When you do a default installation of Python, you can pretty much use it, install packages and create all your projects and this will work without any problems. The problem begins when a particular project of yours starts to have dependencies of a certain Python package in a certain level. If you run pip upgrade for a package in your global environment all projects that uses that one will get upgraded as well. The outcome from that are two possible results.
1) Your package is upgraded successfully and all projects that relates to that also work after.
2) Your package is upgraded successfully and some of your projects stops to work because of version compatibility.
Virtual Environments for the sake of all!!
Creating Virtual Environments allows you somehow isolate your projects from each other. It also helps to run multiple Python projects in the same machine and it also allows you to have different versions of the same package in different Virtual Environments.

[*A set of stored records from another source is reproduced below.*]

-- ==== Sys2Proof/Machine/Step.lean ====
section
/-! DEFINITION. The step, and the placing of one operation as the next event. -/

namespace Sys2Proof.Machine

/-- One step of the machine. -/
def step (s : State) : Host.Outcome State Fault Refusal := takeStep s

/-- `s` with the operation of an opcode-table word issued as the next event of its schedule. -/
def State.withFetchWord (s : State) (nbits w : Nat) : State :=
  s.withAgenda (tableEvent nbits w :: s.agenda)

end Sys2Proof.Machine
end

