theorem State.readCap_of_some {s : State} {x : Nat} (h : s.rbCap = some x) : s.readCap = .next x :=
  readRegister_eq_next.2 h

theorem State.readWr_of_some {s : State} {x : Nat} (h : s.rbWr = some x) : s.readWr = .next x :=
  readRegister_eq_next.2 h

theorem State.readRd_of_some {s : State} {x : Nat} (h : s.rbRd = some x) : s.readRd = .next x :=
  readRegister_eq_next.2 h

theorem State.readFree_of_some {s : State} {x : Nat} (h : s.rbFree = some x) : s.readFree = .next x :=
  readRegister_eq_next.2 h

/-! ## Requests -/

section Requests

variable {s : State}

theorem pSnap_of_idle {len f : Nat} {data : List Byte} (hi : s.rbInited = true) (hp : s.portP = .idle)
    (hf : s.rbFree = some f) :
    pSnap len data s = .next (s.setPortP (.copy ⟨len, data, acceptCount len f, 0⟩)) := by
  rw [pSnap, request_ready (q := .p) hi (State.busyP_eq_false.2 hp), State.readFree_of_some hf]
  rfl

theorem cSnap_of_idle {maxLen cap f : Nat} (hi : s.rbInited = true) (hc : s.portC = .idle)
    (hcap : s.rbCap = some cap) (hf : s.rbFree = some f) (hle : f ≤ cap) :
    cSnap maxLen s = .next (s.setPortC (.copy ⟨maxLen, deliverCount (cap - f) maxLen, 0, []⟩)) := by
  rw [cSnap, request_ready (q := .c) hi (State.busyC_eq_false.2 hc), State.readFree_of_some hf,
    State.readCap_of_some hcap]
  simp only [andThen_next, usedCount_eq_next.2 ⟨hle, rfl⟩]

theorem execRbFree_of_ready {q : RbPort} {f : Nat} (hi : s.rbInited = true) (hq : s.busyAt q = false)
    (hf : s.rbFree = some f) : execRbFree q s = .next (s.deliver q.toPort (.count f)) := by
  rw [execRbFree, request_ready hi hq, State.readFree_of_some hf]
  rfl

theorem execRbUsed_of_ready {q : RbPort} {cap f : Nat} (hi : s.rbInited = true) (hq : s.busyAt q = false)
    (hcap : s.rbCap = some cap) (hf : s.rbFree = some f) (hle : f ≤ cap) :
    execRbUsed q s = .next (s.deliver q.toPort (.count (cap - f))) := by
  rw [execRbUsed, request_ready hi hq, State.readFree_of_some hf, State.readCap_of_some hcap]
  simp only [andThen_next, usedCount_eq_next.2 ⟨hle, rfl⟩]

end Requests

/-- Settles O17: the phases are tested first, then the operands (R103). -/
theorem initCreatesBufferOrFails : Obligations.InitCreatesBufferOrFails := by
  unfold Obligations.InitCreatesBufferOrFails
  refine ⟨fun sp capacity => rfl, rfl, rfl, fun s sp capacity hbusy => ?_, fun s sp capacity hp hc hfail => ?_,
    fun s capacity hp hc hcap => ?_⟩
  · have hflag : (s.busyP || s.busyC) = true := by simpa [State.busyP, State.busyC] using hbusy
    simp [exec, execRbInit, requireBothIdle, hflag]
  · rw [exec, execRbInit, (requireBothIdle_eq_next (u := ())).2 ⟨hp, hc⟩]
    exact if_pos hfail
  · rw [exec, execRbInit, (requireBothIdle_eq_next (u := ())).2 ⟨hp, hc⟩]
    exact if_neg (by simp [hcap])

/-- Settles O18: the snapshot of an idle port P. -/
theorem writeTakesSnapshot : Obligations.WriteTakesSnapshot := by
  unfold Obligations.WriteTakesSnapshot
  exact fun s len data f hi hp hf => pSnap_of_idle hi hp hf

/-- Settles O21: the snapshot of an idle port C. -/
theorem readTakesSnapshot : Obligations.ReadTakesSnapshot := by
  unfold Obligations.ReadTakesSnapshot
  exact fun s maxLen cap f hi hc hcap hf hle => cSnap_of_idle hi hc hcap hf hle

/-- Settles O24: the count of a ready port, or the first of the two conditions that fails. -/
theorem freeReturnsFreeCount : Obligations.FreeReturnsFreeCount := by
  unfold Obligations.FreeReturnsFreeCount
  refine fun s q => ⟨rfl, fun f hi hp hc hf => ?_, fun hi => ?_, fun hi hbusy => ?_⟩
  · exact execRbFree_of_ready hi (State.busyAt_eq_false.2 ⟨hp, hc⟩) hf
  · exact request_useBeforeInit hi _
  · exact request_portBusy hi (State.busyAt_eq_true.2 hbusy) _

/-- Settles O25: the count of a ready port, or the first of the two conditions that fails. -/
theorem usedReturnsUsedCount : Obligations.UsedReturnsUsedCount := by
  unfold Obligations.UsedReturnsUsedCount
  refine fun s q => ⟨rfl, fun cap f hi hp hc hcap hf hle => ?_, fun hi => ?_, fun hi hbusy => ?_⟩
  · exact execRbUsed_of_ready hi (State.busyAt_eq_false.2 ⟨hp, hc⟩) hcap hf hle
  · exact request_useBeforeInit hi _
  · exact request_portBusy hi (State.busyAt_eq_true.2 hbusy) _

/-- Settles O26: the first of the two conditions that fails, at port P and at port C. -/
theorem dataRequestsRefused : Obligations.DataRequestsRefused := by
  unfold Obligations.DataRequestsRefused
  refine fun s =>
    ⟨fun hi => ⟨fun len data => ?_, fun maxLen => ?_⟩, fun hi hp len data => ?_, fun hi hc maxLen => ?_⟩
  · exact request_useBeforeInit hi _
  · exact request_useBeforeInit hi _
  · exact request_portBusy hi (State.busyAt_eq_true.2 (.inl ⟨rfl, hp⟩)) _
  · exact request_portBusy hi (State.busyAt_eq_true.2 (.inr ⟨rfl, hc⟩)) _

/-! ## The steps of an agent -/

section Agents

variable {s : State}

/-- With bytes left, agent P copies one byte (R67). -/
theorem advanceP_copy {l : WriteLatch} {cap wr : Nat} {b : Byte} (hi : s.rbInited = true) (hp : s.portP = .copy l)
    (hlt : l.i < l.n) (hcap : s.rbCap = some cap) (hpos : 0 < cap) (hwr : s.rbWr = some wr)
    (hb : l.data[l.i]? = some b) :
    advanceP s =
      .next ((s.setStore (s.store.write (ea cap wr l.i) b)).setPortP (.copy { l with i := l.i + 1 })) := by
  have hcurrent : l.current = .next b := by simp [WriteLatch.current, hb]
  have hwrite : storeWrite (ea cap wr l.i) b s = .next (s.setStore (s.store.write (ea cap wr l.i) b)) :=
    storeWrite_eq_next.2 ⟨hi, cap, hcap, ea_lt hpos, rfl⟩
  simp only [advanceP, hp, if_pos hlt, pCopy, State.readCap_of_some hcap, State.readWr_of_some hwr, hcurrent,
    andThen_next, hwrite]

/-- With no bytes left, agent P commits the write (R68). -/
theorem advanceP_commit {l : WriteLatch} {cap wr free : Nat} (hp : s.portP = .copy l) (heq : l.i = l.n)
    (hcap : s.rbCap = some cap) (hwr : s.rbWr = some wr) (hfree : s.rbFree = some free) (hle : l.n ≤ free) :
    advanceP s =
      .next (((s.bookWrite (advanceIndex cap wr l.n) (free - l.n)).setPortP .idle).deliver .p (.written l.n)) := by
  simp only [advanceP, hp, if_neg heq.not_lt, pCommit, if_pos heq, State.readCap_of_some hcap,
    State.readWr_of_some hwr, State.readFree_of_some hfree, andThen_next, takeFree_eq_next.2 ⟨hle, rfl⟩]

/-- With bytes left, agent C copies one byte (R71). -/
theorem advanceC_copy {l : ReadLatch} {cap rd : Nat} {b : Byte} (hi : s.rbInited = true) (hc : s.portC = .copy l)
    (hlt : l.i < l.n) (hcap : s.rbCap = some cap) (hpos : 0 < cap) (hrd : s.rbRd = some rd)
    (hb : s.store.read (ea cap rd l.i) = some b) :
    advanceC s = .next (s.setPortC (.copy { l with i := l.i + 1, data := l.data ++ [b] })) := by
  have hread : storeRead (ea cap rd l.i) s = .next b := storeRead_eq_next.2 ⟨hi, cap, hcap, ea_lt hpos, hb⟩
  simp only [advanceC, hc, if_pos hlt, cCopy, State.readCap_of_some hcap, State.readRd_of_some hrd, andThen_next,
    hread]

For management and modularization I think it is great. So, how do you create a Virtual Environment in your laptop?
First of all you need Python installed. The installation is really simple and https://www.python.org/ may provide you the right information based in your OS. After that, everything you have to do is create the Virtual Environment for your project by tipping the following command in command line (Yes, I am using Windows).
So, what have I done?
1) I created a global folder where all of my projects will be located.
2) I created the folder for a particular Python project
3) I navigate to the folder where Python has been installed
4) From that location I type the command that you can see in the screen to create the virtual environment.
As you also see it, there is neither successfull nor failure message. So how do you confirm that it is working?
1) In our example, go to the folder C:\PythonProjects\sql-scripts
However, in fact to start using them, what you have to do is.
1) Navigate to the sql-scripts folder
2) Open the scripts folder
3) Execute the activate.bat file
Now, you are under your Virtual Environment’s context and this is the place to install all the packages related to this sql-scripts project.
Let’s install one package? I will install mssql-scripter, which I promise later to talk more about it. Actually to install any package is quite simple, you just have to type the following commands.
pip install package-name
How do I make sure the package is installed in my Virtual Environment?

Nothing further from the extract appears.